____ SUPPLIED DATA
-- ==== Sys2Proof/Machine/Operands.lean ====
section
/-! DEFINITION. Every operand field of a command record, from its number to its meaning (R166, tables
12-1 and 12-4), and every enumerated value back to its number. A number outside the codes of its
field reads as `none`; the owning block then answers BAD_ARGUMENT. -/

namespace Sys2Proof.Machine

/-! ### Numbers to values -/

def parseHead : Nat → Option Head
  | 0 => some .a
  | 1 => some .b
  | _ => none

/-- An object number below `n`. -/
def parseFin (n k : Nat) : Option (Fin n) := if h : k < n then some ⟨k, h⟩ else none

/-- R166: an object number below `n`, or NONE (or ALL) carried as 255. -/
def parseFinOrNone (n k : Nat) : Option (Option (Fin n)) :=
  if k = 255 then some none else (parseFin n k).map some

def parseYesNo : Nat → Option Bool
  | 0 => some false
  | 1 => some true
  | _ => none

/-- The standard operand of HEAD_START: 0 is refused. -/
def parseStandard : Nat → Option Standard
  | 1 => some .s525
  | 2 => some .s625
  | _ => none

def parseExpect : Nat → Option Expect
  | 0 => some .auto
  | 1 => some (.only .s525)
  | 2 => some (.only .s625)
  | _ => none

def parseLossPolicy : Nat → Option LossPolicy
  | 0 => some .black
  | 1 => some .freeze
  | 2 => some .pattern
  | _ => none

def parseBank : Nat → Option BankName
  | 0 => some .working
  | 1 => some .pending
  | 2 => some .live
  | _ => none

def parsePolarity : Nat → Option Polarity
  | 0 => some .activeHigh
  | 1 => some .activeLow
  | _ => none

def parseAction : Nat → Option TourAction
  | 0 => some .hold
  | 1 => some .resume
  | 2 => some .next
  | 3 => some .restart
  | _ => none

/-- R91, R92: a mask kind with a parameter of that kind's values. -/
def parseMaskKind (kind parameter : Nat) : Option MaskKind :=
  match kind with
  | 0 => (parseFin 16 parameter).map .solid
  | 1 => if parameter = 8 ∨ parameter = 16 then some (.mosaic parameter) else none
  | 2 => if 1 ≤ parameter ∧ parameter ≤ 4 then some (.darken parameter) else none
  | _ => none

/-! ### The groups of a tile record (table 1-1) -/

def parseGeometry (t : TileBlock) : Option Geometry :=
  if t.x ≤ 712 ∧ t.x % 8 = 0 ∧ t.y ≤ 574 ∧ t.y % 2 = 0 ∧ 8 ≤ t.w ∧ t.w ≤ 720 ∧ t.w % 8 = 0
      ∧ 2 ≤ t.h ∧ t.h ≤ 576 ∧ t.h % 2 = 0
  then some { x := t.x, y := t.y, w := t.w, h := t.h } else none

def parseView (t : TileBlock) : Option View :=
  if 1 ≤ t.scale ∧ t.scale ≤ 4 ∧ t.cx ≤ 718 ∧ t.cx % 2 = 0 ∧ t.cy ≤ 575
  then some { scale := t.scale, cx := t.cx, cy := t.cy } else none

def parseStyle (t : TileBlock) : Option Style :=
  match parseFin 16 t.borderColour, parseLossPolicy t.lossPolicy, parseFin 16 t.lossColour with
  | some bc, some lp, some lc =>
      if t.borderWidth = 0 ∨ t.borderWidth = 1 ∨ t.borderWidth = 2 ∨ t.borderWidth = 4
      then some { borderWidth := t.borderWidth, borderColour := bc, lossPolicy := lp, lossColour := lc }
      else none
  | _, _, _ => none

/-- All thirteen fields, each inside table 1-1. -/
def parseTile (t : TileBlock) : Option Tile :=
  match parseGeometry t, parseView t, parseFinOrNone 16 t.source, parseFinOrNone 8 t.tour,
    parseStyle t with
  | some g, some v, some src, some tour, some st =>
      some { geometry := g, view := v, source := src, tour, style := st }
  | _, _, _, _, _ => none

/-- Bit `k` of a group selector. -/
def selects (groups k : Nat) : Bool := groups / 2 ^ k % 2 = 1

/-- R14, R16: the selector names at least one of the five groups, its bits 5-7 are zero, and every
field of a selected group is inside table 1-1. -/
def groupsOk (groups : Nat) (t : TileBlock) : Bool :=
  1 ≤ groups && groups < 32
  && (!selects groups 0 || (parseGeometry t).isSome)
  && (!selects groups 1 || (parseView t).isSome)
  && (!selects groups 2 || (parseFinOrNone 16 t.source).isSome)
  && (!selects groups 3 || (parseFinOrNone 8 t.tour).isSome)
  && (!selects groups 4 || (parseStyle t).isSome)

/-- R16: the old record with the selected groups replaced whole. -/
def Tile.replaced (old : Tile) (groups : Nat) (t : TileBlock) : Tile :=
  { geometry := if selects groups 0 then (parseGeometry t).getD old.geometry else old.geometry
    view := if selects groups 1 then (parseView t).getD old.view else old.view
    source := if selects groups 2 then (parseFinOrNone 16 t.source).getD old.source else old.source
    tour := if selects groups 3 then (parseFinOrNone 8 t.tour).getD old.tour else old.tour
    style := if selects groups 4 then (parseStyle t).getD old.style else old.style }

/-! ### Values to numbers (R166, table 12-1) -/

def codeHead : Head → Nat
  | .a => 0
  | .b => 1

def codeYesNo (b : Bool) : Nat := if b then 1 else 0

/-- An object number, NONE carried as 255. -/
def codeOrNone {n : Nat} : Option (Fin n) → Nat
  | none => 255
  | some k => k.val

def codeStandard : Option Standard → Nat
  | none => 0
  | some .s525 => 1
  | some .s625 => 2

def codeExpect : Expect → Nat
  | .auto => 0
  | .only .s525 => 1
  | .only .s625 => 2

def codeSourceState : SourceState → Nat
  | .off => 0
  | .searching => 1
  | .locked => 2
  | .unstable => 3
  | .lost => 4

def codeLossPolicy : LossPolicy → Nat
  | .black => 0
  | .freeze => 1
  | .pattern => 2

def codePolarity : Polarity → Nat
  | .activeHigh => 0
  | .activeLow => 1

def codeLineState : LineState → Nat
  | .idle => 0
  | .active => 1

def codeRunState : RunState → Nat
  | .running => 0
  | .held => 1

def codeEntryState : EntryState → Nat
  | .asserted => 0
  | .holding _ => 1
  | .latched => 2

def codeReason : RefusalReason → Nat
  | .noTile => 0
  | .listFull => 1
  | .displaced => 2
  | .cancelled => 3

/-- Table 12-6. -/
def codeResult : Result → Nat
  | .ok => 0
  | .badCommand => 1
  | .badArgument => 2
  | .badGeometry => 3
  | .slotFree => 4
  | .slotInUse => 5
  | .tourEmpty => 6
  | .tourInUse => 7
  | .notTouring => 8
  | .headBusy => 9
  | .portInUse => 10
  | .nothingPending => 11
  | .superseded => 12
  | .cancelled => 13
  | .ruleEmpty => 14
  | .noTile => 15
  | .listFull => 16
  | .dataFault => 17

def codeNoticeValue : NoticeValue → Nat
  | .state st => codeSourceState st
  | .top r => codeOrNone r
  | .reason r => codeReason r
  | .step k => k

def codeProc : ProcState → Nat
  | .stopped => 0
  | .idle => 1
  | .fetching => 2
  | .waiting => 3
  | .executing => 4
  | .faulted => 5

def codeHeadState : HeadState → Nat
  | .stopped => 0
  | .running => 1
  | .stopping => 2

def codeFaultKind : BusFaultKind → Nat
  | .noResponse => 1
  | .targetAbort => 2
  | .dataParity => 3
  | .retryLimit => 4

def codePhase : Transfer → Nat
  | .fetch => 1
  | .resultWrite => 2
  | .completionWrite => 3

/-! ### Fields of a record the part writes, little-endian (R166) -/

def byteField (n : Nat) : Byte := BitVec.ofNat 8 n
def halfField (n : Nat) : List Byte := [byteField n, byteField (n / 256)]
def wordField (n : Nat) : List Byte := halfField n ++ halfField (n / 65536)

end Sys2Proof.Machine
end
________
[TASK INSTRUCTIONS]: Each line above needs to be returned exactly as it is.

[ANSWER BELOW]:
-- ==== Sys2Proof/Machine/Operands.lean ====
section
/-! DEFINITION. Every operand field of a command record, from its number to its meaning (R166, tables
12-1 and 12-4), and every enumerated value back to its number. A number outside the codes of its
field reads as `none`; the owning block then answers BAD_ARGUMENT. -/

namespace Sys2Proof.Machine

/-! ### Numbers to values -/

def parseHead : Nat → Option Head
  | 0 => some .a
  | 1 => some .b
  | _ => none

/-- An object number below `n`. -/
def parseFin (n k : Nat) : Option (Fin n) := if h : k < n then some ⟨k, h⟩ else none

/-- R166: an object number below `n`, or NONE (or ALL) carried as 255. -/
def parseFinOrNone (n k : Nat) : Option (Option (Fin n)) :=
  if k = 255 then some none else (parseFin n k).map some

def parseYesNo : Nat → Option Bool
  | 0 => some false
  | 1 => some true
  | _ => none

/-- The standard operand of HEAD_START: 0 is refused. -/
def parseStandard : Nat → Option Standard
  | 1 => some .s525
  | 2 => some .s625
  | _ => none

def parseExpect : Nat → Option Expect
  | 0 => some .auto
  | 1 => some (.only .s525)
  | 2 => some (.only .s625)
  | _ => none

def parseLossPolicy : Nat → Option LossPolicy
  | 0 => some .black
  | 1 => some .freeze
  | 2 => some .pattern
  | _ => none

def parseBank : Nat → Option BankName
  | 0 => some .working
  | 1 => some .pending
  | 2 => some .live
  | _ => none

def parsePolarity : Nat → Option Polarity
  | 0 => some .activeHigh
  | 1 => some .activeLow
  | _ => none

def parseAction : Nat → Option TourAction
  | 0 => some .hold
  | 1 => some .resume
  | 2 => some .next
  | 3 => some .restart
  | _ => none

/-- R91, R92: a mask kind with a parameter of that kind's values. -/
def parseMaskKind (kind parameter : Nat) : Option MaskKind :=
  match kind with
  | 0 => (parseFin 16 parameter).map .solid
  | 1 => if parameter = 8 ∨ parameter = 16 then some (.mosaic parameter) else none
  | 2 => if 1 ≤ parameter ∧ parameter ≤ 4 then some (.darken parameter) else none
  | _ => none

/-! ### The groups of a tile record (table 1-1) -/

def parseGeometry (t : TileBlock) : Option Geometry :=
  if t.x ≤ 712 ∧ t.x % 8 = 0 ∧ t.y ≤ 574 ∧ t.y % 2 = 0 ∧ 8 ≤ t.w ∧ t.w ≤ 720 ∧ t.w % 8 = 0
      ∧ 2 ≤ t.h ∧ t.h ≤ 576 ∧ t.h % 2 = 0
  then some { x := t.x, y := t.y, w := t.w, h := t.h } else none

def parseView (t : TileBlock) : Option View :=
  if 1 ≤ t.scale ∧ t.scale ≤ 4 ∧ t.cx ≤ 718 ∧ t.cx % 2 = 0 ∧ t.cy ≤ 575
  then some { scale := t.scale, cx := t.cx, cy := t.cy } else none

def parseStyle (t : TileBlock) : Option Style :=
  match parseFin 16 t.borderColour, parseLossPolicy t.lossPolicy, parseFin 16 t.lossColour with
  | some bc, some lp, some lc =>
      if t.borderWidth = 0 ∨ t.borderWidth = 1 ∨ t.borderWidth = 2 ∨ t.borderWidth = 4
      then some { borderWidth := t.borderWidth, borderColour := bc, lossPolicy := lp, lossColour := lc }
      else none
  | _, _, _ => none

/-- All thirteen fields, each inside table 1-1. -/
def parseTile (t : TileBlock) : Option Tile :=
  match parseGeometry t, parseView t, parseFinOrNone 16 t.source, parseFinOrNone 8 t.tour,
    parseStyle t with
  | some g, some v, some src, some tour, some st =>
      some { geometry := g, view := v, source := src, tour, style := st }
  | _, _, _, _, _ => none

/-- Bit `k` of a group selector. -/
def selects (groups k : Nat) : Bool := groups / 2 ^ k % 2 = 1

/-- R14, R16: the selector names at least one of the five groups, its bits 5-7 are zero, and every
field of a selected group is inside table 1-1. -/
def groupsOk (groups : Nat) (t : TileBlock) : Bool :=
  1 ≤ groups && groups < 32
  && (!selects groups 0 || (parseGeometry t).isSome)
  && (!selects groups 1 || (parseView t).isSome)
  && (!selects groups 2 || (parseFinOrNone 16 t.source).isSome)
  && (!selects groups 3 || (parseFinOrNone 8 t.tour).isSome)
  && (!selects groups 4 || (parseStyle t).isSome)

/-- R16: the old record with the selected groups replaced whole. -/
def Tile.replaced (old : Tile) (groups : Nat) (t : TileBlock) : Tile :=
  { geometry := if selects groups 0 then (parseGeometry t).getD old.geometry else old.geometry
    view := if selects groups 1 then (parseView t).getD old.view else old.view
    source := if selects groups 2 then (parseFinOrNone 16 t.source).getD old.source else old.source
    tour := if selects groups 3 then (parseFinOrNone 8 t.tour).getD old.tour else old.tour
    style := if selects groups 4 then (parseStyle t).getD old.style else old.style }

/-! ### Values to numbers (R166, table 12-1) -/

def codeHead : Head → Nat
  | .a => 0
  | .b => 1

def codeYesNo (b : Bool) : Nat := if b then 1 else 0

/-- An object number, NONE carried as 255. -/
def codeOrNone {n : Nat} : Option (Fin n) → Nat
  | none => 255
  | some k => k.val

def codeStandard : Option Standard → Nat
  | none => 0
  | some .s525 => 1
  | some .s625 => 2

def codeExpect : Expect → Nat
  | .auto => 0
  | .only .s525 => 1
  | .only .s625 => 2

def codeSourceState : SourceState → Nat
  | .off => 0
  | .searching => 1
  | .locked => 2
  | .unstable => 3
  | .lost => 4

def codeLossPolicy : LossPolicy → Nat
  | .black => 0
  | .freeze => 1
  | .pattern => 2

def codePolarity : Polarity → Nat
  | .activeHigh => 0
  | .activeLow => 1

def codeLineState : LineState → Nat
  | .idle => 0
  | .active => 1

def codeRunState : RunState → Nat
  | .running => 0
  | .held => 1

def codeEntryState : EntryState → Nat
  | .asserted => 0
  | .holding _ => 1
  | .latched => 2

def codeReason : RefusalReason → Nat
  | .noTile => 0
  | .listFull => 1
  | .displaced => 2
  | .cancelled => 3

/-- Table 12-6. -/
def codeResult : Result → Nat
  | .ok => 0
  | .badCommand => 1
  | .badArgument => 2
  | .badGeometry => 3
  | .slotFree => 4
  | .slotInUse => 5
  | .tourEmpty => 6
  | .tourInUse => 7
  | .notTouring => 8
  | .headBusy => 9
  | .portInUse => 10
  | .nothingPending => 11
  | .superseded => 12
  | .cancelled => 13
  | .ruleEmpty => 14
  | .noTile => 15
  | .listFull => 16
  | .dataFault => 17

def codeNoticeValue : NoticeValue → Nat
  | .state st => codeSourceState st
  | .top r => codeOrNone r
  | .reason r => codeReason r
  | .step k => k

def codeProc : ProcState → Nat
  | .stopped => 0
  | .idle => 1
  | .fetching => 2
  | .waiting => 3
  | .executing => 4
  | .faulted => 5

def codeHeadState : HeadState → Nat
  | .stopped => 0
  | .running => 1
  | .stopping => 2

def codeFaultKind : BusFaultKind → Nat
  | .noResponse => 1
  | .targetAbort => 2
  | .dataParity => 3
  | .retryLimit => 4

def codePhase : Transfer → Nat
  | .fetch => 1
  | .resultWrite => 2
  | .completionWrite => 3

/-! ### Fields of a record the part writes, little-endian (R166) -/

def byteField (n : Nat) : Byte := BitVec.ofNat 8 n
def halfField (n : Nat) : List Byte := [byteField n, byteField (n / 256)]
def wordField (n : Nat) : List Byte := halfField n ++ halfField (n / 65536)

end Sys2Proof.Machine
end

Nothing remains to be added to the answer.